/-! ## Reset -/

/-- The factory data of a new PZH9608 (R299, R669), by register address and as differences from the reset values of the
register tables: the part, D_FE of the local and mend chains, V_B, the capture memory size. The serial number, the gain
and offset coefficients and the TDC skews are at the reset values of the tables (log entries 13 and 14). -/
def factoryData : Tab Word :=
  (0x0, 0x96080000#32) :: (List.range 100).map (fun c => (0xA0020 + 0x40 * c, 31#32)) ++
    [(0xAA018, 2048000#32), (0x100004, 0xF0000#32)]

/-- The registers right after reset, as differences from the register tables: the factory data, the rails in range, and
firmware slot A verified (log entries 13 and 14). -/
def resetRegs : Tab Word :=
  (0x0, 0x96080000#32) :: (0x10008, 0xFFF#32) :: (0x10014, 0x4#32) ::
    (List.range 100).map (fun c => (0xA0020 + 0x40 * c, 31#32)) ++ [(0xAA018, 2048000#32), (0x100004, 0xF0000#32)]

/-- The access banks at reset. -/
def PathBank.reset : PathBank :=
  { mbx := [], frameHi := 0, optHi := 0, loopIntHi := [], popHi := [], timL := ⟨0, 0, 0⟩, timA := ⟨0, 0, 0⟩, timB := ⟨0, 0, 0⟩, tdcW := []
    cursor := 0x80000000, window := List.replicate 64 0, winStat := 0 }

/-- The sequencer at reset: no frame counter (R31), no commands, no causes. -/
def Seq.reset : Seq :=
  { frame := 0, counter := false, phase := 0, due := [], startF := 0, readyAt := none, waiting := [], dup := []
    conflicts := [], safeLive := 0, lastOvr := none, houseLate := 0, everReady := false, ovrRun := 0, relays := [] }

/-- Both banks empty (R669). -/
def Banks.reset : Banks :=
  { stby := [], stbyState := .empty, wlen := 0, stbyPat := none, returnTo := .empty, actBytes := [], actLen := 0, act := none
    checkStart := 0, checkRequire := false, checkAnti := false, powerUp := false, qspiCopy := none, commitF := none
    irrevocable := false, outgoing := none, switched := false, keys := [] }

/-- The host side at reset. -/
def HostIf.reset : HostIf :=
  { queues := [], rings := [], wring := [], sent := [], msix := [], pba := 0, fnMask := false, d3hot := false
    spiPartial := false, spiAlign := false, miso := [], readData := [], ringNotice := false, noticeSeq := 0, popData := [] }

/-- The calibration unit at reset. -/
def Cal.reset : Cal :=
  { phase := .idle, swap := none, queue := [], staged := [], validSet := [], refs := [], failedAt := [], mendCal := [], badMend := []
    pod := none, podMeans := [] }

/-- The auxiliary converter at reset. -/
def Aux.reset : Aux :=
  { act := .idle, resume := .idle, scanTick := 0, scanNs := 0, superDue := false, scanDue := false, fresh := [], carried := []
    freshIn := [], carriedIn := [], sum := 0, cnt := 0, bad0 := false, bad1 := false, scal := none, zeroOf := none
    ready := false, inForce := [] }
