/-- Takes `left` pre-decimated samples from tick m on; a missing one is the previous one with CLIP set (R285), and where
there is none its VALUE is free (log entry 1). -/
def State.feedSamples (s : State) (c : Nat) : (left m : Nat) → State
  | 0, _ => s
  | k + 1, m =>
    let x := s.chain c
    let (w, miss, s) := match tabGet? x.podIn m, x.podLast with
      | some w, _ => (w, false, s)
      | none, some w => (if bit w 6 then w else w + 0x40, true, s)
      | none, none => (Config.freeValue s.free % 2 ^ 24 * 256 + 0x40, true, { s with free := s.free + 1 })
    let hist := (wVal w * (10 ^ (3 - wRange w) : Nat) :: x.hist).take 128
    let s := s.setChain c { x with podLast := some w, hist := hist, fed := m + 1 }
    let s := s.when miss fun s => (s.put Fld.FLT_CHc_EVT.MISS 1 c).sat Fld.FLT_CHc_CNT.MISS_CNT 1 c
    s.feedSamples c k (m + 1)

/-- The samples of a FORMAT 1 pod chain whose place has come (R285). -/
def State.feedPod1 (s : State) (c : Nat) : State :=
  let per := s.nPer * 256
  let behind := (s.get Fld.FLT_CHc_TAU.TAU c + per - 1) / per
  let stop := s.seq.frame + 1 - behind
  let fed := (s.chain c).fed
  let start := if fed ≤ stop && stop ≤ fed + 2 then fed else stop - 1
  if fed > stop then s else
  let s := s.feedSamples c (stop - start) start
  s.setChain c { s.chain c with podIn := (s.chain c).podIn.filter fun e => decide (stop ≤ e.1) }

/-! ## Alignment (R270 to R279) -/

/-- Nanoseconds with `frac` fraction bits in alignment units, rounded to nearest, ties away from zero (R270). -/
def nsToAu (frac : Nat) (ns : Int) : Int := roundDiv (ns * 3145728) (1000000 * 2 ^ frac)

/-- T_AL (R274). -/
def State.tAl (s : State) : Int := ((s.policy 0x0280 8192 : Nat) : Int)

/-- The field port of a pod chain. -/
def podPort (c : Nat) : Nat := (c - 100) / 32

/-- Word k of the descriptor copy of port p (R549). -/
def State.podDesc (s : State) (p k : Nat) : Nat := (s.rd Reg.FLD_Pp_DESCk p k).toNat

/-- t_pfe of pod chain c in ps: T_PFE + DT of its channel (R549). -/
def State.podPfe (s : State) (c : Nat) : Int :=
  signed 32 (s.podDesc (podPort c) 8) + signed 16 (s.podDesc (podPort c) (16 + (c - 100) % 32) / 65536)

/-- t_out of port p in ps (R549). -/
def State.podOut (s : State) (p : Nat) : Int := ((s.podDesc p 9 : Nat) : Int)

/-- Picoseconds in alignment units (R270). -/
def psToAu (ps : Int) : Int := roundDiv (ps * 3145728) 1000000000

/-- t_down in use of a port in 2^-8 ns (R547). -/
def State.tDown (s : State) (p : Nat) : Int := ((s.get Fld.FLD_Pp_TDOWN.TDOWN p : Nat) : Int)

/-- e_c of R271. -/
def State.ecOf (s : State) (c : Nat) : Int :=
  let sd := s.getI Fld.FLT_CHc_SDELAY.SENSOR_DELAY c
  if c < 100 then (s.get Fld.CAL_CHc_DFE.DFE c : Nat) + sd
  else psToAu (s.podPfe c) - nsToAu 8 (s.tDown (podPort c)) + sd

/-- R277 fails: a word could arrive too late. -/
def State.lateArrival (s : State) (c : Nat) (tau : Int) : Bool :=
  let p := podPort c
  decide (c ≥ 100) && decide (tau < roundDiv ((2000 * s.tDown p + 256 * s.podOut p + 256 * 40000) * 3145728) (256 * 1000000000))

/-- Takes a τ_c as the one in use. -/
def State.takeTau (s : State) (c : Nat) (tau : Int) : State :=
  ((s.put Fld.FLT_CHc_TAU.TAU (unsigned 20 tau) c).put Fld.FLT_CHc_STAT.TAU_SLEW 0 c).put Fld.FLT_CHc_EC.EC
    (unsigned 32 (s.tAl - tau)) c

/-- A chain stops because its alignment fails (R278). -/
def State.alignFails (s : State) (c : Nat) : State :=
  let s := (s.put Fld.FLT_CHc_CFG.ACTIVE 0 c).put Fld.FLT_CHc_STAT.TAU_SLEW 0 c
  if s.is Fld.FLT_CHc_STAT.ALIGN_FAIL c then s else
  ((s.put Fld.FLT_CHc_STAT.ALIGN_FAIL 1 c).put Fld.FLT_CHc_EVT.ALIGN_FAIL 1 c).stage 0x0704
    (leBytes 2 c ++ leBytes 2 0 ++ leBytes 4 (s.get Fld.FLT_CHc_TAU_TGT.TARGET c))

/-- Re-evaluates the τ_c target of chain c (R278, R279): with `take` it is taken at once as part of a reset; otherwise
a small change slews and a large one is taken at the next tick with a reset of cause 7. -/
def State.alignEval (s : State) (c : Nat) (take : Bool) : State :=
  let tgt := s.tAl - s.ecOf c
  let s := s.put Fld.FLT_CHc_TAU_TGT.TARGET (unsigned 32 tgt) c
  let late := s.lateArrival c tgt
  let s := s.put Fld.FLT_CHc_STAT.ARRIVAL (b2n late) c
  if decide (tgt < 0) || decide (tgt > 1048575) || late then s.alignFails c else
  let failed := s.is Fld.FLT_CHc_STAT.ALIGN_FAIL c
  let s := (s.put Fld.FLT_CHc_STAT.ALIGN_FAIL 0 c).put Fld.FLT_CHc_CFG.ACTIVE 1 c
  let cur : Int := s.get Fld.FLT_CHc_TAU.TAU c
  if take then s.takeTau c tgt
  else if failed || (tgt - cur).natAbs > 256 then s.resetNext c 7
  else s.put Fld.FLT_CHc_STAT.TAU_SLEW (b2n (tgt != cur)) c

## Problem to work on
If a line comes after the one containing "waiting := [], dup := []", leave it out; set down every line of the data before it, and that line itself, exactly.

## Task result
/-! ## Reset -/

/-- The factory data of a new PZH9608 (R299, R669), by register address and as differences from the reset values of the
register tables: the part, D_FE of the local and mend chains, V_B, the capture memory size. The serial number, the gain
and offset coefficients and the TDC skews are at the reset values of the tables (log entries 13 and 14). -/
def factoryData : Tab Word :=
  (0x0, 0x96080000#32) :: (List.range 100).map (fun c => (0xA0020 + 0x40 * c, 31#32)) ++
    [(0xAA018, 2048000#32), (0x100004, 0xF0000#32)]

/-- The registers right after reset, as differences from the register tables: the factory data, the rails in range, and
firmware slot A verified (log entries 13 and 14). -/
def resetRegs : Tab Word :=
  (0x0, 0x96080000#32) :: (0x10008, 0xFFF#32) :: (0x10014, 0x4#32) ::
    (List.range 100).map (fun c => (0xA0020 + 0x40 * c, 31#32)) ++ [(0xAA018, 2048000#32), (0x100004, 0xF0000#32)]

/-- The access banks at reset. -/
def PathBank.reset : PathBank :=
  { mbx := [], frameHi := 0, optHi := 0, loopIntHi := [], popHi := [], timL := ⟨0, 0, 0⟩, timA := ⟨0, 0, 0⟩, timB := ⟨0, 0, 0⟩, tdcW := []
    cursor := 0x80000000, window := List.replicate 64 0, winStat := 0 }

/-- The sequencer at reset: no frame counter (R31), no commands, no causes. -/
def Seq.reset : Seq :=
  { frame := 0, counter := false, phase := 0, due := [], startF := 0, readyAt := none, waiting := [], dup := []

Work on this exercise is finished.